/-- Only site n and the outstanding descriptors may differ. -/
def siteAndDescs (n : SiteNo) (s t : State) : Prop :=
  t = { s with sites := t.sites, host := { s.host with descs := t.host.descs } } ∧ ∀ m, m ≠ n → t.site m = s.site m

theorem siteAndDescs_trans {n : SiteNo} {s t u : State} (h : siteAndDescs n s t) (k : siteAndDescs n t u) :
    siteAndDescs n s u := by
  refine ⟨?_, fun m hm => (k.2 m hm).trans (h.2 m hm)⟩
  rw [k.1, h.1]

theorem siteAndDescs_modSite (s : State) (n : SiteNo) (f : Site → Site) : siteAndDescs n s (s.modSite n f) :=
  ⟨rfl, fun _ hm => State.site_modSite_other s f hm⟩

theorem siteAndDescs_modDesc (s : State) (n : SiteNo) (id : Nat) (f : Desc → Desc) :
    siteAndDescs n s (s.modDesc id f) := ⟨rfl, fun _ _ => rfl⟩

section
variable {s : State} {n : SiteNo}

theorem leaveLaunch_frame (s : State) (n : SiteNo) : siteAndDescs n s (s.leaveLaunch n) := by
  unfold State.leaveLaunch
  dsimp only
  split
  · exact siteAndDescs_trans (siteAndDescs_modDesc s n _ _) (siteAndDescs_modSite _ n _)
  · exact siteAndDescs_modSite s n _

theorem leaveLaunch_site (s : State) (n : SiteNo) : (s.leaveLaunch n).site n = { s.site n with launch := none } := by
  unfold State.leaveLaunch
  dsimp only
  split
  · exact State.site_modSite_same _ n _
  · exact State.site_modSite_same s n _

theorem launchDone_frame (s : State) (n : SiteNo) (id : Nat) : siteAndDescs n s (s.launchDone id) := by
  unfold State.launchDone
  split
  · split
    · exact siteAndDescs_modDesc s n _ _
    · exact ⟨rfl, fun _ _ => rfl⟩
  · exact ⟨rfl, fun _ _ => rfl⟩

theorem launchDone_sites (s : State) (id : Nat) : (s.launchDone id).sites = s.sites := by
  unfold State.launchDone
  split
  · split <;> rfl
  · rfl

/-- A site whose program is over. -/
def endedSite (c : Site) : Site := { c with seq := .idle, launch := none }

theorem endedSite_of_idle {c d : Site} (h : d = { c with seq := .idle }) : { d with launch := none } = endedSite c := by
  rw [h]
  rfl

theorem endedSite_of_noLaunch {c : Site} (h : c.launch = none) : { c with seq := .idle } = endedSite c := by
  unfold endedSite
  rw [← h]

···

> **WHAT IS BEING ASKED**
When a line in the material above includes the word "endedSite", copy that line.

> **ANSWER FOR THE TASK**
def endedSite (c : Site) : Site := { c with seq := .idle, launch := none }
theorem endedSite_of_idle {c d : Site} (h : d = { c with seq := .idle }) : { d with launch := none } = endedSite c := by
theorem endedSite_of_noLaunch {c : Site} (h : c.launch = none) : { c with seq := .idle } = endedSite c := by
  unfold endedSite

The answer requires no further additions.